**PROBLEM DETAILS**
Among the following entries, how many lines hold the string "Major"? State only the number.

**MATERIAL FOR THE TASK**
/-- Major 0x01 (R55). -/
def decodeInt (w : BitVec 32) : Except DecodeError Instr :=
  match (field w 0 6).toNat with
  | 0 => checked w 0x000007C0#32 [] true 0x00000000#32 0x00000000#32 true (.add (field w 21 5) (field w 16 5) (field w 11 5))
  | 1 => checked w 0x000007C0#32 [] true 0x00000000#32 0x00000000#32 true (.sub (field w 21 5) (field w 16 5) (field w 11 5))
  | 2 => checked w 0x000007C0#32 [] true 0x00000000#32 0x00000000#32 true (.and (field w 21 5) (field w 16 5) (field w 11 5))
  | 3 => checked w 0x000007C0#32 [] true 0x00000000#32 0x00000000#32 true (.or (field w 21 5) (field w 16 5) (field w 11 5))
  | 4 => checked w 0x000007C0#32 [] true 0x00000000#32 0x00000000#32 true (.xor (field w 21 5) (field w 16 5) (field w 11 5))
  | 5 => checked w 0x000007C0#32 [] true 0x00000000#32 0x00000000#32 true (.sll (field w 21 5) (field w 16 5) (field w 11 5))
  | 6 => checked w 0x000007C0#32 [] true 0x00000000#32 0x00000000#32 true (.srl (field w 21 5) (field w 16 5) (field w 11 5))
  | 7 => checked w 0x000007C0#32 [] true 0x00000000#32 0x00000000#32 true (.sra (field w 21 5) (field w 16 5) (field w 11 5))
  | 8 => checked w 0x000007C0#32 [] true 0x00000000#32 0x00000000#32 true (.slt (field w 21 5) (field w 16 5) (field w 11 5))
  | 9 => checked w 0x000007C0#32 [] true 0x00000000#32 0x00000000#32 true (.sltu (field w 21 5) (field w 16 5) (field w 11 5))
  | 10 => checked w 0x000007C0#32 [] true 0x00000000#32 0x00000000#32 true (.min (field w 21 5) (field w 16 5) (field w 11 5))
  | 11 => checked w 0x000007C0#32 [] true 0x00000000#32 0x00000000#32 true (.max (field w 21 5) (field w 16 5) (field w 11 5))
  | 12 => checked w 0x000007C0#32 [] true 0x00000000#32 0x00000000#32 true (.minu (field w 21 5) (field w 16 5) (field w 11 5))
  | 13 => checked w 0x000007C0#32 [] true 0x00000000#32 0x00000000#32 true (.maxu (field w 21 5) (field w 16 5) (field w 11 5))
  | 14 => checked w 0x000007C0#32 [] true 0x00000000#32 0x00000000#32 true (.mul (field w 21 5) (field w 16 5) (field w 11 5))
  | 15 => checked w 0x000007C0#32 [] true 0x00000000#32 0x00000000#32 true (.mulh (field w 21 5) (field w 16 5) (field w 11 5))
  | 16 => checked w 0x000007C0#32 [] true 0x00000000#32 0x00000000#32 true (.mulhu (field w 21 5) (field w 16 5) (field w 11 5))
  | 17 => checked w 0x000007C0#32 [] true 0x00000000#32 0x00000000#32 true (.div (field w 21 5) (field w 16 5) (field w 11 5))
  | 18 => checked w 0x000007C0#32 [] true 0x00000000#32 0x00000000#32 true (.divu (field w 21 5) (field w 16 5) (field w 11 5))
  | 19 => checked w 0x000007C0#32 [] true 0x00000000#32 0x00000000#32 true (.rem (field w 21 5) (field w 16 5) (field w 11 5))
  | 20 => checked w 0x000007C0#32 [] true 0x00000000#32 0x00000000#32 true (.remu (field w 21 5) (field w 16 5) (field w 11 5))
  | 21 => checked w 0x0000FFC0#32 [] true 0x00000000#32 0x00000000#32 true (.popc (field w 21 5) (field w 16 5))
  | 22 => checked w 0x0000FFC0#32 [] true 0x00000000#32 0x00000000#32 true (.clz (field w 21 5) (field w 16 5))
  | 23 => checked w 0x0000FFC0#32 [] true 0x00000000#32 0x00000000#32 true (.ctz (field w 21 5) (field w 16 5))
  | _ => .error ⟨1, 0⟩

/-- Major 0x02 (R55). -/
def decodeAddi (w : BitVec 32) : Except DecodeError Instr :=
  checked w 0x00000000#32 [] true 0x00000000#32 0x00000000#32 true (.addi (field w 21 5) (field w 16 5) (field w 0 16))

/-- Major 0x03 (R55). -/
def decodeAndi (w : BitVec 32) : Except DecodeError Instr :=
  checked w 0x00000000#32 [] true 0x00000000#32 0x00000000#32 true (.andi (field w 21 5) (field w 16 5) (field w 0 16))

/-- Major 0x04 (R55). -/
def decodeOri (w : BitVec 32) : Except DecodeError Instr :=
  checked w 0x00000000#32 [] true 0x00000000#32 0x00000000#32 true (.ori (field w 21 5) (field w 16 5) (field w 0 16))

/-- Major 0x05 (R55). -/
def decodeXori (w : BitVec 32) : Except DecodeError Instr :=
  checked w 0x00000000#32 [] true 0x00000000#32 0x00000000#32 true (.xori (field w 21 5) (field w 16 5) (field w 0 16))

/-- Major 0x06 (R55). -/
def decodeSlti (w : BitVec 32) : Except DecodeError Instr :=
  checked w 0x00000000#32 [] true 0x00000000#32 0x00000000#32 true (.slti (field w 21 5) (field w 16 5) (field w 0 16))

/-- Major 0x07 (R55). -/
def decodeShi (w : BitVec 32) : Except DecodeError Instr :=
  match (field w 14 2).toNat with
  | 0 => checked w 0x00003FC0#32 [] true 0x00000000#32 0x00000000#32 true (.slli (field w 21 5) (field w 16 5) (field w 0 6))
  | 1 => checked w 0x00003FC0#32 [] true 0x00000000#32 0x00000000#32 true (.srli (field w 21 5) (field w 16 5) (field w 0 6))
  | 2 => checked w 0x00003FC0#32 [] true 0x00000000#32 0x00000000#32 true (.srai (field w 21 5) (field w 16 5) (field w 0 6))
  | _ => if field w 6 8 ≠ 0 then .error ⟨2, 0⟩ else .error ⟨7, 0⟩

/-- Major 0x08 (R55). -/
def decodeFps (w : BitVec 32) : Except DecodeError Instr :=
  match (field w 0 6).toNat with
  | 0 => checked w 0x000007C0#32 [] true 0x00000000#32 0x00000000#32 true (.fadd (field w 21 5) (field w 16 5) (field w 11 5))
  | 1 => checked w 0x000007C0#32 [] true 0x00000000#32 0x00000000#32 true (.fsub (field w 21 5) (field w 16 5) (field w 11 5))
  | 2 => checked w 0x000007C0#32 [] true 0x00000000#32 0x00000000#32 true (.fmul (field w 21 5) (field w 16 5) (field w 11 5))
  | 3 => checked w 0x000007C0#32 [] true 0x00000000#32 0x00000000#32 true (.fdiv (field w 21 5) (field w 16 5) (field w 11 5))
  | 4 => checked w 0x0000FFC0#32 [] true 0x00000000#32 0x00000000#32 true (.fsqrt (field w 21 5) (field w 16 5))
  | 5 => checked w 0x000007C0#32 [] true 0x00000000#32 0x00000000#32 true (.fmin (field w 21 5) (field w 16 5) (field w 11 5))
  | 6 => checked w 0x000007C0#32 [] true 0x00000000#32 0x00000000#32 true (.fmax (field w 21 5) (field w 16 5) (field w 11 5))
  | 7 => checked w 0x000007C0#32 [] true 0x00000000#32 0x00000000#32 true (.feq (field w 21 5) (field w 16 5) (field w 11 5))
  | 8 => checked w 0x000007C0#32 [] true 0x00000000#32 0x00000000#32 true (.flt (field w 21 5) (field w 16 5) (field w 11 5))
  | 9 => checked w 0x000007C0#32 [] true 0x00000000#32 0x00000000#32 true (.fle (field w 21 5) (field w 16 5) (field w 11 5))
  | 10 => checked w 0x0000FFC0#32 [] true 0x00000000#32 0x00000000#32 true (.fcvtfi (field w 21 5) (field w 16 5))
  | 11 => checked w 0x0000FFC0#32 [] true 0x00000000#32 0x00000000#32 true (.fcvtif (field w 21 5) (field w 16 5))
  | _ => .error ⟨1, 0⟩

/-- Major 0x09 (R55). -/
def decodeVfcmp (w : BitVec 32) : Except DecodeError Instr :=
  match (field w 0 3).toNat with
  | 0 => checked w 0x00000000#32 [((field w 21 5).toNat, 7)] true 0x00000000#32 0x00000000#32 true (.vfceq (field w 21 5) (field w 16 5) (field w 11 5) (field w 8 3) (field w 5 3) (field w 4 1) (field w 3 1))
  | 1 => checked w 0x00000000#32 [((field w 21 5).toNat, 7)] true 0x00000000#32 0x00000000#32 true (.vfcne (field w 21 5) (field w 16 5) (field w 11 5) (field w 8 3) (field w 5 3) (field w 4 1) (field w 3 1))
  | 2 => checked w 0x00000000#32 [((field w 21 5).toNat, 7)] true 0x00000000#32 0x00000000#32 true (.vfclt (field w 21 5) (field w 16 5) (field w 11 5) (field w 8 3) (field w 5 3) (field w 4 1) (field w 3 1))
  | 3 => checked w 0x00000000#32 [((field w 21 5).toNat, 7)] true 0x00000000#32 0x00000000#32 true (.vfcle (field w 21 5) (field w 16 5) (field w 11 5) (field w 8 3) (field w 5 3) (field w 4 1) (field w 3 1))
  | 4 => checked w 0x00000000#32 [((field w 21 5).toNat, 7)] true 0x00000000#32 0x00000000#32 true (.vfcgt (field w 21 5) (field w 16 5) (field w 11 5) (field w 8 3) (field w 5 3) (field w 4 1) (field w 3 1))
  | 5 => checked w 0x00000000#32 [((field w 21 5).toNat, 7)] true 0x00000000#32 0x00000000#32 true (.vfcge (field w 21 5) (field w 16 5) (field w 11 5) (field w 8 3) (field w 5 3) (field w 4 1) (field w 3 1))
  | 6 => checked w 0x00000000#32 [((field w 21 5).toNat, 7)] true 0x00000000#32 0x00000000#32 true (.vfcun (field w 21 5) (field w 16 5) (field w 11 5) (field w 8 3) (field w 5 3) (field w 4 1) (field w 3 1))
  | _ => .error ⟨1, 0⟩

/-- Major 0x0A (R55). -/
def decodeLui (w : BitVec 32) : Except DecodeError Instr :=
  checked w 0x00000000#32 [] true 0x00000000#32 0x00000000#32 true (.lui (field w 21 5) (field w 0 21))

/-- Major 0x0B (R55). -/
def decodeLqa (w : BitVec 32) : Except DecodeError Instr :=
  checked w 0x00000000#32 [] true 0x00000000#32 0x00000000#32 true (.lqa (field w 21 5) (field w 0 21))

/-- Major 0x0C (R55). -/
def decodeLdb (w : BitVec 32) : Except DecodeError Instr :=
  checked w 0x00000000#32 [] true 0x00000000#32 0x00000000#32 true (.ldb (field w 21 5) (field w 16 5) (field w 12 4) (field w 0 12))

**OUTPUT FOR THIS EXERCISE**
12